## What is being asked
Whenever a line of the entries below holds the string "template", copy that line and return it.

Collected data

-- ==== Sys2Proof/Machine/Flags.lean ====
section
/-! DEFINITION. The flag-like values of the block, which has no condition codes (10_state.md R32): the codes of `STATUS`
and the presence bits of `MEAS_P`. -/

namespace Sys2Proof.Machine

/-! ## The codes of `STATUS` (10_state.md R31) -/

/-- No command since reset. -/
def stIdle : Byte := 0x00

/-- An encoder command wrote `TXF`. -/
def stFrame : Byte := 0x01

/-- MODEAUTO under a protocol without auto mode. -/
def stUnsupported : Byte := 0x02

/-- SELECT of a recognized tag. -/
def stSelectOk : Byte := 0x03

/-- SELECT of an unrecognized tag. -/
def stSelectRejected : Byte := 0x04

/-- PARSE decoded a measurement. -/
def stOk : Byte := 0x05

/-- PARSE: right protocol, unknown command code. -/
def stUnknownCmd : Byte := 0x06

/-- PARSE: wrong protocol or wrong length. -/
def stInvalidFrame : Byte := 0x07

/-- A reserved operation code. -/
def stIllegalOp : Byte := 0x08

/-! ## The presence bits of `MEAS_P` (10_state.md R29) -/

/-- `P_ADDR`, bit 0. -/
def pAddr : Byte := 0x01

/-- `P_X`, the presence bit of a value field: bits 1 to 5. -/
def pField : MeasField → Byte
  | .volt => 0x02
  | .curr => 0x04
  | .temp => 0x08
  | .flags => 0x10
  | .cap => 0x20

end Sys2Proof.Machine
end

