-- ==== Sys2Proof/Laws/Step.lean ====
section
/-! SUPPORT. What a command and a step can do, said once: every later proof about all commands cases on these instead
of unfolding `exec` or `step`. -/

namespace Sys2Proof.Machine

/-- Protocol selection writes `PROTO` and `STATUS` and nothing else (R121). -/
theorem selectProtocol_keeps (tag : Byte) (s : State) :
    selectProtocol tag s =
      { s with proto := (selectProtocol tag s).proto, status := (selectProtocol tag s).status } := by
  rcases selectProtocol_cases tag s with ⟨p, -, e⟩ | ⟨-, e⟩ <;> rw [e]

/-- The outcome code of protocol selection (R121). -/
theorem selectProtocol_status (tag : Byte) (s : State) :
    (selectProtocol tag s).status = stSelectOk ∨ (selectProtocol tag s).status = stSelectRejected := by
  rcases selectProtocol_cases tag s with ⟨p, -, e⟩ | ⟨-, e⟩ <;> simp [e]

/-- A command answers a next state exactly when it is not a PARSE before the first RXLOAD (R190). -/
theorem exec_next_iff (i : Instr) (s : State) : (∃ t, exec i s = .next t) ↔ (i ≠ .parse ∨ s.rxw = true) := by
  cases i <;> simp [exec, execSelect, execReqv, execReqi, execReqt, execReqf, execReqc, execSetv, execSeti, execModelow,
    execModehigh, execModeauto, execEnable, execDisable]
  unfold execParse
  split <;> simp_all

/-- No command is refused: a refusal comes from the command word, before any command runs (R73). -/
theorem exec_ne_refused (i : Instr) (s : State) (r : Refusal) : exec i s ≠ .refused r := by
  cases i <;> simp [exec, execSelect, execReqv, execReqi, execReqt, execReqf, execReqc, execSetv, execSeti, execModelow,
    execModehigh, execModeauto, execEnable, execDisable, execParse]
  split <;> simp

/-- Everything a command that answers can have done: a selection, a PARSE, the UNSUPPORTED outcome of MODEAUTO, or one
frame sent from a template of the selected protocol, with the model's counter of free values at some number. -/
theorem exec_cases {i : Instr} {s t : State} (h : exec i s = .next t) :
    (∃ tag, i = .select tag ∧ t = selectProtocol tag s) ∨
      (i = .parse ∧ s.rxw = true ∧ t = takeParsed (parseFrame s.cfg s.proto s.rxf) s) ∨
      (∃ addr, i = .modeauto addr ∧ t = unsupported s) ∨
      (∃ template code body addr d,
        (template = (tableOf s.cfg s.proto).idRead ∨ template = (tableOf s.cfg s.proto).idCtrl) ∧
          (∀ tag, i ≠ .select tag) ∧ i ≠ .parse ∧
          t = { sendFrame (frameOf s.cfg s.proto template code body addr) s with draws := d }) := by
  cases i with
  | select tag =>
    left
    simp only [exec, execSelect, Host.Outcome.next.injEq] at h
    exact ⟨tag, rfl, h.symm⟩
  | parse =>
    right; left
    simp only [exec, execParse_eq_next] at h
    exact ⟨rfl, h.1, h.2⟩
  | modeauto addr =>
    right; right
    simp only [exec, execModeauto, Host.Outcome.next.injEq] at h
    split at h
    · right; exact ⟨_, _, _, _, _, .inr rfl, by simp, by simp, h.symm⟩
    · left; exact ⟨addr, rfl, h.symm⟩
  | setv addr v =>
    right; right; right
    simp only [exec, execSetv, Host.Outcome.next.injEq] at h
    subst h
    rcases setPoint_cases (codeSetv s.cfg s.proto) (tableOf s.cfg s.proto).mulV addr v s with ⟨b, -, e⟩ | ⟨-, e⟩ <;>
      exact ⟨_, _, _, _, _, .inr rfl, by simp, by simp, e⟩
  | seti addr v =>
    right; right; right
    simp only [exec, execSeti, Host.Outcome.next.injEq] at h
    subst h
    rcases setPoint_cases (codeSeti s.cfg s.proto) (tableOf s.cfg s.proto).mulI addr v s with ⟨b, -, e⟩ | ⟨-, e⟩ <;>
      exact ⟨_, _, _, _, _, .inr rfl, by simp, by simp, e⟩
  | reqv addr | reqi addr | reqt addr | reqf addr | reqc addr =>
    right; right; right
    simp only [exec, execReqv, execReqi, execReqt, execReqf, execReqc, Host.Outcome.next.injEq] at h
    subst h
    exact ⟨_, _, _, _, _, .inl rfl, by simp, by simp, rfl⟩
  | modelow addr | modehigh addr | enable addr | disable addr =>
    right; right; right
    simp only [exec, execModelow, execModehigh, execEnable, execDisable, Host.Outcome.next.injEq] at h
    subst h
    exact ⟨_, _, _, _, _, .inr rfl, by simp, by simp, rfl⟩

/-- What no command changes: the written mark, the configuration and the host's side of the port. -/
theorem exec_keeps {i : Instr} {s t : State} (h : exec i s = .next t) :
    t.rxw = s.rxw ∧ t.cfg = s.cfg ∧ t.pending = s.pending ∧ t.reply = s.reply := by
  rcases exec_cases h with ⟨tag, -, rfl⟩ | ⟨-, -, rfl⟩ | ⟨_, -, rfl⟩ | ⟨_, _, _, _, _, -, -, -, rfl⟩
  · rw [selectProtocol_keeps tag s]; exact ⟨rfl, rfl, rfl, rfl⟩
  all_goals simp

/-- Everything a step that answers can have done: nothing on an empty port, or the oldest transaction (R51, R57). -/
theorem step_cases {s t : State} (h : step s = .next t) :
    (s.pending = [] ∧ t = s) ∨
      ∃ x rest, s.pending = x :: rest ∧
        ((∃ w i, x = .cmd w ∧ decode w = .instr i ∧ exec i { s with pending := rest } = .next t) ∨
          (∃ w op, x = .cmd w ∧ decode w = .illegal op ∧ t = illegalCommand { s with pending := rest }) ∨
          (∃ f, x = .rxload f ∧ t = rxLoad f { s with pending := rest }) ∨
          (∃ r, x = .read r ∧ t = readToHost r { s with pending := rest })) := by
  cases hp : s.pending with
  | nil =>
    rw [step_of_idle hp] at h
    exact .inl ⟨rfl, by simpa using h.symm⟩
  | cons x rest =>
    refine .inr ⟨x, rest, rfl, ?_⟩
    rw [step_of_pending hp] at h
    cases x with
    | cmd w =>
      simp only [runTransaction] at h
      rcases runCommand_cases w { s with pending := rest } with ⟨i, hd, e⟩ | ⟨op, hd, e⟩ | ⟨f, hd, e⟩ <;> rw [e] at h
      · exact .inl ⟨w, i, rfl, hd, h⟩
      · exact .inr (.inl ⟨w, op, rfl, hd, by simpa using h.symm⟩)
      · cases h
    | rxload f => exact .inr (.inr (.inl ⟨f, rfl, by simpa [runTransaction] using h.symm⟩))
    | read r => exact .inr (.inr (.inr ⟨r, rfl, by simpa [runTransaction] using h.symm⟩))

end Sys2Proof.Machine
end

## Output
frame sent from a template of the selected protocol, with the model's counter of free values at some number. -/
      (∃ template code body addr d,
        (template = (tableOf s.cfg s.proto).idRead ∨ template = (tableOf s.cfg s.proto).idCtrl) ∧
          t = { sendFrame (frameOf s.cfg s.proto template code body addr) s with draws := d }) := by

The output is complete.